В тот же миг это непонятное, страшное видение исчезло, словно разрушенное громом, но навсегда осталось в памяти.

Яков опустился на высокий порог барака, борясь с подступившим к горлу удушьем, рванул на себе ворот гимнастерки, так и остался сидеть, жадно хватая ртом холодный воздух.

Светлана не верит, что он может быть другим, не таким, какой есть. А нужно ли быть другим? Почему он должен слушать ее? Считать ее умнее себя? Ведь все, что окружало его, говорило совсем об ином. Жизнь беспощадна. Подчас она требует не только суровости, но и жестокости. Слишком многое легло на его плечи. Отвечать приходится и за себя и за других. Он застонал, стиснул голову обеими руками.

Так он сидел, пока не почувствовал, что застыли руки. Когда снова посмотрел вдоль заснеженного шоссе, дорога была пустынной, только время от времени пробегал по ней ветер, заметая поземкой следы возка.

Вечерело. Дали размылись и стали уходить куда-то в глубину. Синие тени легли на бескрайний снежный покров. На горы и долину опустились ранние сумерки.

ГЛАВА 7. ТРУДНОЕ ВРЕМЯ

В конце февраля повсюду заискрились ручьи, на южных склонах гор появились бурые проплешины, легкий парок стал подниматься от талой земли. Снеговая вода наполнила впадины и канавы, зажурчала под осевшим, ноздреватым снегом. Внизу, на равнине, уже цвели сады. Весна, хоть и с опозданием, пришла и сюда, в горы, ревниво требуя к ответу всех, кто обязан был ее встретить.
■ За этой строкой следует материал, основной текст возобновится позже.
theorem Keeps.whats_beginAcc (a : Acc) (h : a.stays b) : Keeps (State.whats b) (beginAcc a) := by
  obtain ⟨ho, hn, hs, hf⟩ := h
  unfold beginAcc
  have send (t : Nat) (row : Row) (m : M) (hm : Keeps (State.whats b) m) :
      Keeps (State.whats b) (if a.kind = .send then sendOff a t row else m) := by
    split
    · next e => exact Keeps.whats_sendOff _ _ _ (hs.resolve_left fun k => k e)
    · exact hm
  refine Keeps.look fun s => ?_
  split
  · exact send _ _ _ (Keeps.whats_schedIn _ _)
  · exact send _ _ _ (Keeps.seq (Keeps.whats_modAcc _ fun _ => rfl) (Keeps.whats_forward _ _ _ _ _))
  · exact Keeps.seq (Keeps.whats_modAcc _ fun _ => rfl) (Keeps.whats_forward _ _ _ _ _)
  · exact Keeps.whats_translate _ _ _ ho hn hf
  · exact Keeps.ite (Keeps.whats_accFail _ _ _) (Keeps.seq (Keeps.whats_modAcc _ fun _ => rfl)
      (Keeps.ite (Keeps.whats_askPlace _ _ _) (Keeps.whats_forward _ _ _ _ _)))

/-- An access that starts joins the table. -/
theorem whats_startAcc (s : State) (a : Acc) (h : a.stays b) :
    (s.after (startAcc a)).whats b = s.whats b ++ [a.what b] := by
  rw [startAcc, State.after_seq, Keeps.whats_beginAcc a h]
  simp [State.whats]

end

/-! ### Requests of the fabric path -/

/-- Issuing an access changes nothing but what `State.still` leaves out, -/
theorem Keeps.still_issueAcc (a : Acc) (h : a.kind ≠ .osend) : Keeps State.still (issueAcc a) := by
  unfold issueAcc
  refine Keeps.look fun s => ?_
  exact Keeps.ite (Keeps.still_startAcc a h) (Keeps.mod fun _ => rfl)

/-- and the access joins the table. -/
theorem whats_issueAcc (s : State) (b : Bool) (a : Acc) (h : a.stays b) :
    (s.after (issueAcc a)).whats b = s.whats b ++ [a.what b] := by
  have e (p : Prop) [Decidable p] (x y : M) (hx : (s.after x).whats b = s.whats b ++ [a.what b])
      (hy : (s.after y).whats b = s.whats b ++ [a.what b]) : (s.after (if p then x else y)).whats b = s.whats b ++ [a.what b] := by
    split
    · exact hx
    · exact hy
  rw [issueAcc, State.after_look]
  exact e _ _ _ (whats_startAcc s a h) (by simp [State.whats, Acc.what])

/-- A named request takes its entry; with 256 outstanding it traps. -/
theorem State.after_namedReq (s : State) (off : Nat) (w : LandWhat) (k : Nat → M) :
    s.after (namedReq off w k) = if 256 ≤ s.me.entries.length then s.trapped .landingFull 0
      else (s.named off w).after (k s.chip.nextId) := by
  rw [namedReq, State.after_look]
  split
  · rfl
  · simp only [State.after_all_cons, State.after_all_nil, takeEntry, State.after_mod]
    rfl

/-- A named load: its entry, and its access. -/
theorem State.after_fabricLoad (s : State) (off : Nat) (w : LandWhat) (f : Acc → Acc) (h : s.me.entries.length < 256) :
    s.after (fabricLoad off w f) =
      (s.named off w).after (issueAcc (f { blankAcc (s.named off w).chip s.cd .ldWord .beyond with entry := some s.chip.nextId })) := by
  rw [fabricLoad, State.after_namedReq, if_neg (Nat.not_le.mpr h)]
  rfl

/-! ### Records and taking an exception -/

/-- The record of a fault joins those of the package cycle (R338); with no launch there is none. -/
theorem State.after_writeRecordOf (s : State) (launch : Option Nat) (d : Nat) (t : Trap) :
    s.after (writeRecordOf launch d t) = (match s.chip.launches.find? fun (l : Launch) => some l.id == launch with
      | none => s
      | some l => s.withChip fun c => { c with
          records := c.records ++ [⟨l.id, d, c.nextId, recordRows d (c.die d) t⟩], nextId := c.nextId + 1 }) := by
  rw [writeRecordOf, State.after_look, writeRecordAs, State.after_look]
  cases s.chip.launches.find? fun l => some l.id == launch <;> rfl

/-- A record that takes its place changes only the count of its launch, FAULTREC and the address of its fault, but for what `State.still`
leaves out. -/
theorem placeRecord_still (s : State) (p : PRecord) :
    (s.after (placeRecord p)).still = (match s.chip.launches.find? fun (l : Launch) => l.id == p.launch with
      | none => s
      | some l => s.after (countRecord l p)).still := by
  rw [placeRecord, State.after_look]
  cases hl : s.chip.launches.find? fun l => l.id == p.launch with
  | none => exact congrArg _ (State.after_skip s)
  | some l =>
    exact (congrArg _ (State.after_seq s _ _)).trans (Keeps.each (fun k => Keeps.look fun s' =>
      Keeps.still_startAcc _ (by rw [recordAcc, blankAcc]; exact AccKind.noConfusion)) _)

end Sys2Proof.Machine
end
В эти дни Якова невозможно было застать дома. То он допоздна засиживался в поселковом Совете, то отправлялся в город — в райком партии, горсовет, в дорожное управление, то ехал в соседние колхозы; решал множество срочных, самых срочных и экстренно срочных вопросов; добывал строительные материалы для детских яслей, ремонта школы; интересовался, готов ли колхоз к пахоте и севу; торопил рабочих с ремонтом кяризов, со строительством тропы на Асульму.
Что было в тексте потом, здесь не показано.